Este novo conceito de pátria não somente é historicamente falso como também mesquinho, pois rouba do homem moderno a possibilidade de encontrar a sua “alma mater”. Caetano Veloso diz na canção “Língua”:
“A língua é minha pátria
E eu não tenho pátria, tenho mátria
E quero frátria.”
Instintivamente, Veloso descobre que a pátria geográfica é insuficiente e quer mudá-la para um lugar onde o homem possa renascer e crescer. Chama a atenção o fato de o poeta fundamentar o seu conceito de pátria com a palavra, o idioma e a irmandade. O eco é surpreendentemente cristão.
Na pressa de destruir a paternidade, o Modernismo altera, furta, diminui o significado de pátria, reduzindo-o a um mero “pagus”. Isso é típico da loucura modernista que quer ver todos dentro de uma caixinha, completamente classificados, desinfetados e estéreis, todos marchando para Treblinka com um número tatuado no braço e o símbolo da sua desqualificação consturado na manga.
Nisso consiste também a sua própria esquizofrenia, o “doublethought” que George Orwell expõe em seu livro “1984”, porque a pátria modernista é um lugar onde o homem não tem como escapar sem ser condenado e, ao mesmo tempo, é algo que pode ser condenado à perda. Pela condição de apátrida, o homem moderno perde também esse miserável verniz de ser humano que o Modernismo lhe tinha deixado possuir.

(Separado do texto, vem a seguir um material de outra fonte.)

-- ==== Sys2Proof/Machine/Assembler.lean ====
section
/-! DEFINITION. The spec's own notation (spec 30_encoding.md R77, R78): one line of assembler text to commands, and the
pseudo-instructions `PLOAD`, `TLOAD`, `MSETQ` to their expansions. The block does not run it; a host does.
Text is a list of characters, so that Lean's kernel evaluates it. What the spec leaves open of the text is a
DESIGN CHOICE, safe: log entry 10. -/

namespace Sys2Proof.Machine

/-! ### Pseudo-instructions (R78) -/

/-- `PWR i, b` for bytes from address `i` on. -/
def pwrFrom (i : Nat) : List Byte → List Instr
  | [] => []
  | b :: bs => .pwr (BitVec.ofNat 8 i) (zeroExtendByte b) :: pwrFrom (i + 1) bs

/-- `PLOAD b0, ..., b(n-1)`: n from 0 to 256 bytes, then `PSETLEN n`. -/
def pload (bs : List Byte) : Option (List Instr) :=
  if bs.length ≤ 256 then some (pwrFrom 0 bs ++ [.psetlen (BitVec.ofNat 64 bs.length)]) else none

/-- `TWR i, b` for bytes from address `i` on. -/
def twrFrom (i : Nat) : List Byte → List Instr
  | [] => []
  | b :: bs => .twr (BitVec.ofNat 8 i) (zeroExtendByte b) :: twrFrom (i + 1) bs

/-- `TLOAD "s"` on the character codes of `s`: at most 16 characters, then `TSETLEN n`. -/
def tload (bs : List Byte) : Option (List Instr) :=
  if bs.length ≤ 16 then some (twrFrom 0 bs ++ [.tsetlen (BitVec.ofNat 64 bs.length)]) else none

/-- `MSETQ f, x`: `f` is `RDELAY` or `RDISP`, and the word is quantised by the assembler. -/
def msetq (f : MsgReg) (x : Rat) : Option Instr :=
  match f with
  | .rdelay => some (.mset .rdelay ((fxQuantS x).setWidth 64))
  | .rdisp => some (.mset .rdisp ((fxQuantU x).setWidth 64))
  | .li => none
  | .vn => none
  | .mode => none
  | .stratum => none
  | .poll => none
  | .prec => none
  | .refid => none
  | .refts => none
  | .orgts => none
  | .rects => none
  | .xmtts => none

/-- A program of commands as the host's events. -/
def programEvents (is : List Instr) : List HostEvent := is.map fun i => .command (encode i)

/-! ### Assembler text (R77) -/

/-- A blank between the parts of a line. -/
def isBlank (c : Char) : Bool := c == ' ' || c == '\t'

/-- Text without blanks at its ends. -/
def stripBlanks (t : List Char) : List Char := ((t.dropWhile isBlank).reverse.dropWhile isBlank).reverse

/-- Text cut at every occurrence of a separator. -/
def splitAtSep (sep : Char) : List Char → List (List Char)
  | [] => [[]]
  | c :: cs =>
    if c = sep then [] :: splitAtSep sep cs
    else match splitAtSep sep cs with
      | [] => [[c]]
      | w :: ws => (c :: w) :: ws

/-- The value of a digit in a base up to 16. -/
def digitValue (base : Nat) (c : Char) : Option Nat :=
  let n := c.toNat
  let v := if 0x30 ≤ n ∧ n ≤ 0x39 then n - 0x30
    else if 0x41 ≤ n ∧ n ≤ 0x46 then n - 0x41 + 10
    else if 0x61 ≤ n ∧ n ≤ 0x66 then n - 0x61 + 10
    else base
  if v < base then some v else none

/-- The digits of a numeral after those already read. -/
def digitsFrom (base : Nat) (acc : Nat) : List Char → Option Nat
  | [] => some acc
  | c :: cs =>
    match digitValue base c with
    | some v => digitsFrom base (acc * base + v) cs
    | none => none

/-- A numeral with at least one digit. -/
def numeral (base : Nat) (t : List Char) : Option Nat :=
  match t with
  | [] => none
  | _ :: _ => digitsFrom base 0 t

/-- A decimal or `0x` hexadecimal number. -/
def number (t : List Char) : Option Nat :=
  match t with
  | '0' :: 'x' :: h => numeral 16 h
  | _ => numeral 10 t

/-- An operand: a number, or a decimal with a leading `-` in two's complement, that fits 64 bits. -/
def operandText (t : List Char) : Option Word64 :=
  match t with
  | '-' :: d =>
    match numeral 10 d with
    | some n => if n ≤ 2 ^ 63 then some (BitVec.ofInt 64 (-(n : Int))) else none
    | none => none
  | _ =>
    match number t with
    | some n => if n < 2 ^ 64 then some (BitVec.ofNat 64 n) else none
    | none => none

/-- The register of a name of 10_state.md R21. -/
def registerText (t : List Char) : Option MsgReg :=
  if t = ['L', 'I'] then some .li
  else if t = ['V', 'N'] then some .vn
  else if t = ['M', 'O', 'D', 'E'] then some .mode
  else if t = ['S', 'T', 'R', 'A', 'T', 'U', 'M'] then some .stratum
  else if t = ['P', 'O', 'L', 'L'] then some .poll
  else if t = ['P', 'R', 'E', 'C'] then some .prec
  else if t = ['R', 'D', 'E', 'L', 'A', 'Y'] then some .rdelay
  else if t = ['R', 'D', 'I', 'S', 'P'] then some .rdisp
  else if t = ['R', 'E', 'F', 'I', 'D'] then some .refid
  else if t = ['R', 'E', 'F', 'T', 'S'] then some .refts
  else if t = ['O', 'R', 'G', 'T', 'S'] then some .orgts
  else if t = ['R', 'E', 'C', 'T', 'S'] then some .rects
  else if t = ['X', 'M', 'T', 'T', 'S'] then some .xmtts
  else none

/-- An address argument up to a greatest legal value. -/
def addressText (greatest : Nat) (t : List Char) : Option Byte :=
  match number t with
  | some n => if n ≤ greatest then some (BitVec.ofNat 8 n) else none
  | none => none

/-- A line with no argument and no operand. -/
def bareLine (i : Instr) (args : List (List Char)) : Option Instr :=
  match args with
  | [] => some i
  | _ :: _ => none

/-- A line with an operand and no argument; the operand is 0 when it is omitted. -/
def operandLine (make : Word64 → Instr) (args : List (List Char)) : Option Instr :=
  match args with
  | [] => some (make 0#64)
  | [w] => (operandText w).map make
  | _ :: _ :: _ => none

/-- A line with an argument and no operand. -/
def argLine {α : Type} (arg : List Char → Option α) (make : α → Instr) (args : List (List Char)) : Option Instr :=
  match args with
  | [a] => (arg a).map make
  | [] => none
  | _ :: _ :: _ => none

/-- A line with an argument and an operand; the operand is 0 when it is omitted. -/
def argOperandLine {α : Type} (arg : List Char → Option α) (make : α → Word64 → Instr) (args : List (List Char)) :
    Option Instr :=
  match args with
  | [a] => (arg a).map fun x => make x 0#64
  | [a, w] =>
    match arg a, operandText w with
    | some x, some v => some (make x v)
    | _, _ => none
  | [] => none
  | _ :: _ :: _ :: _ => none

/-- The command a mnemonic and its arguments stand for. -/
def mnemonicLine (mnemonic : List Char) (args : List (List Char)) : Option Instr :=
  if mnemonic = ['M', 'C', 'L', 'R'] then bareLine .mclr args
  else if mnemonic = ['M', 'S', 'E', 'T'] then argOperandLine registerText .mset args
  else if mnemonic = ['M', 'G', 'E', 'T'] then argLine registerText .mget args
  else if mnemonic = ['T', 'O', 'N', 'T', 'P'] then operandLine .tontp args
  else if mnemonic = ['F', 'R', 'N', 'T', 'P'] then operandLine .frntp args
  else if mnemonic = ['T', 'W', 'R'] then argOperandLine (addressText 15) .twr args
  else if mnemonic = ['T', 'R', 'D'] then argLine (addressText 15) .trd args
  else if mnemonic = ['T', 'S', 'E', 'T', 'L', 'E', 'N'] then operandLine .tsetlen args
  else if mnemonic = ['R', 'I', 'D', 'S', 'T', 'R'] then bareLine .ridstr args
  else if mnemonic = ['R', 'I', 'D', 'S', 'E', 'T'] then bareLine .ridset args
  else if mnemonic = ['P', 'W', 'R'] then argOperandLine (addressText 255) .pwr args
  else if mnemonic = ['P', 'R', 'D'] then argLine (addressText 47) .prd args
  else if mnemonic = ['P', 'S', 'E', 'T', 'L', 'E', 'N'] then operandLine .psetlen args
  else if mnemonic = ['P', 'A', 'C', 'K'] then bareLine .pack args
  else if mnemonic = ['U', 'N', 'P', 'A', 'C', 'K'] then bareLine .unpack args
  else if mnemonic = ['S', 'R', 'D'] then bareLine .srd args
  else if mnemonic = ['S', 'C', 'L', 'R'] then bareLine .sclr args
  else none

/-- A raw command word, written `0x` and up to four hexadecimal digits. -/
def rawWordText (t : List Char) : Option (BitVec 16) :=
  match t with
  | '0' :: 'x' :: h =>
    match numeral 16 h with
    | some n => if n < 2 ^ 16 then some (BitVec.ofNat 16 n) else none
    | none => none
  | _ => none

/-- The directive `.word 0xNNNN[, operand]`. -/
def wordDirective (args : List (List Char)) : Option Command :=
  match args with
  | [w] => (rawWordText w).map fun c => { cmd := c, wdata := 0#64 }
  | [w, d] =>
    match rawWordText w, operandText d with
    | some c, some v => some { cmd := c, wdata := v }
    | _, _ => none
  | [] => none
  | _ :: _ :: _ :: _ => none

/-- All the values, where every one is there. -/
def allOf {α : Type} : List (Option α) → Option (List α)
  | [] => some []
  | none :: _ => none
  | some x :: xs =>
    match allOf xs with
    | some ys => some (x :: ys)
    | none => none

/-- A byte of `PLOAD`: a number up to 255. -/
def byteText (t : List Char) : Option Byte := addressText 255 t

/-- A decimal rational without a sign: digits, or digits, a point and digits. -/
def unsignedRational (t : List Char) : Option Rat :=
  match splitAtSep '.' t with
  | [whole] => (numeral 10 whole).map fun n => (n : Rat)
  | [whole, frac] =>
    match numeral 10 whole, numeral 10 frac with
    | some n, some d => some ((n : Rat) + (d : Rat) / 10 ^ frac.length)
    | _, _ => none
  | [] => none
  | _ :: _ :: _ :: _ => none

/-- A decimal rational, the `x` of `MSETQ`. -/
def rationalText (t : List Char) : Option Rat :=
  match t with
  | '-' :: u => (unsignedRational u).map fun x => -x
  | _ => unsignedRational t

/-- The double quote around the string of `TLOAD`. -/
def quoteMark : Char := Char.ofNat 0x22

/-- The codes of the ASCII characters between two double quotes. -/
def stringText (t : List Char) : Option (List Byte) :=
  match t with
  | [] => none
  | q :: rest =>
    let body := rest.dropLast
    if q = quoteMark ∧ rest.getLast? = some quoteMark ∧ quoteMark ∉ body ∧ body.all (fun c => c.toNat < 128) then
      some (body.map fun c => BitVec.ofNat 8 c.toNat)
    else none

/-- A line without its comment; a `;` inside double quotes starts none. -/
def withoutComment (quoted : Bool) : List Char → List Char
  | [] => []
  | c :: cs =>
    if c = quoteMark then c :: withoutComment (!quoted) cs
    else if c = ';' ∧ quoted = false then []
    else c :: withoutComment quoted cs

/-- The commands a line's mnemonic stands for: the expansion of a pseudo-instruction (R78), or one command (R77). -/
def expandLine (mnemonic rest : List Char) : Option (List Instr) :=
  let args := if rest = [] then [] else (splitAtSep ',' rest).map stripBlanks
  if mnemonic = ['P', 'L', 'O', 'A', 'D'] then
    match allOf (args.map byteText) with
    | some bs => pload bs
    | none => none
  else if mnemonic = ['T', 'L', 'O', 'A', 'D'] then
    match stringText rest with
    | some bs => tload bs
    | none => none
  else if mnemonic = ['M', 'S', 'E', 'T', 'Q'] then
    match args with
    | [f, x] =>
      match registerText f, rationalText x with
      | some r, some v => (msetq r v).map fun i => [i]
      | _, _ => none
    | _ => none
  else (mnemonicLine mnemonic args).map fun i => [i]

/-- One line of assembler text: no command for a blank or comment line, its commands otherwise; none where the line is not
in the form of R77 and R78. -/
def assembleLine (line : List Char) : Option (List Command) :=
  let code := stripBlanks (withoutComment false line)
  let mnemonic := code.takeWhile fun c => !isBlank c
  let rest := stripBlanks (code.dropWhile fun c => !isBlank c)
  if code = [] then some []
  else if mnemonic = ['.', 'w', 'o', 'r', 'd'] then
    (wordDirective (if rest = [] then [] else (splitAtSep ',' rest).map stripBlanks)).map fun c => [c]
  else (expandLine mnemonic rest).map fun is => is.map encode

/-- Lines one after another. -/
def assembleLines : List (List Char) → Option (List Command)
  | [] => some []
  | l :: ls =>
    match assembleLine l, assembleLines ls with
    | some c, some cs => some (c ++ cs)
    | _, _ => none

end Sys2Proof.Machine
end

Não é curioso que os soviéticos acrescentaram a todas essas desgraças o estigma da doença mental? A mesma coisa faz o autor daquele parágrafo que supõe a esquizofrenia daqueles que exercem o direito divino de escolher entre o bem e o mal. Se não me engano, foi André Gide quem disse: “escolher é como criar”. E como isso é certo: o Espírito, tal como o vento, vai onde quer, separando o mar da terra firme para que o homem possa caminhar até a terra prometida, para que possa escolher esse caminho que Deus põe à sua frente. São os inimigos de Deus que querem se adiantar sem serem convidados, rejeitando a condução de Deus e avançando como uma toupeira. É sobre esses inimigos que a água do mar se fecha. O Espírito escolheu outra vez e novamente separou o bom e o mau. O ontem da escravidão ficou para trás e o futuro se fez presente no mistério da escolha entre o bem e o mal, o que para nós, seres humanos, sempre ocorre hoje.
“Este é o dia que o Senhor fez para nós: alegremo-nos e nele exultemos” (Salmo 118,24).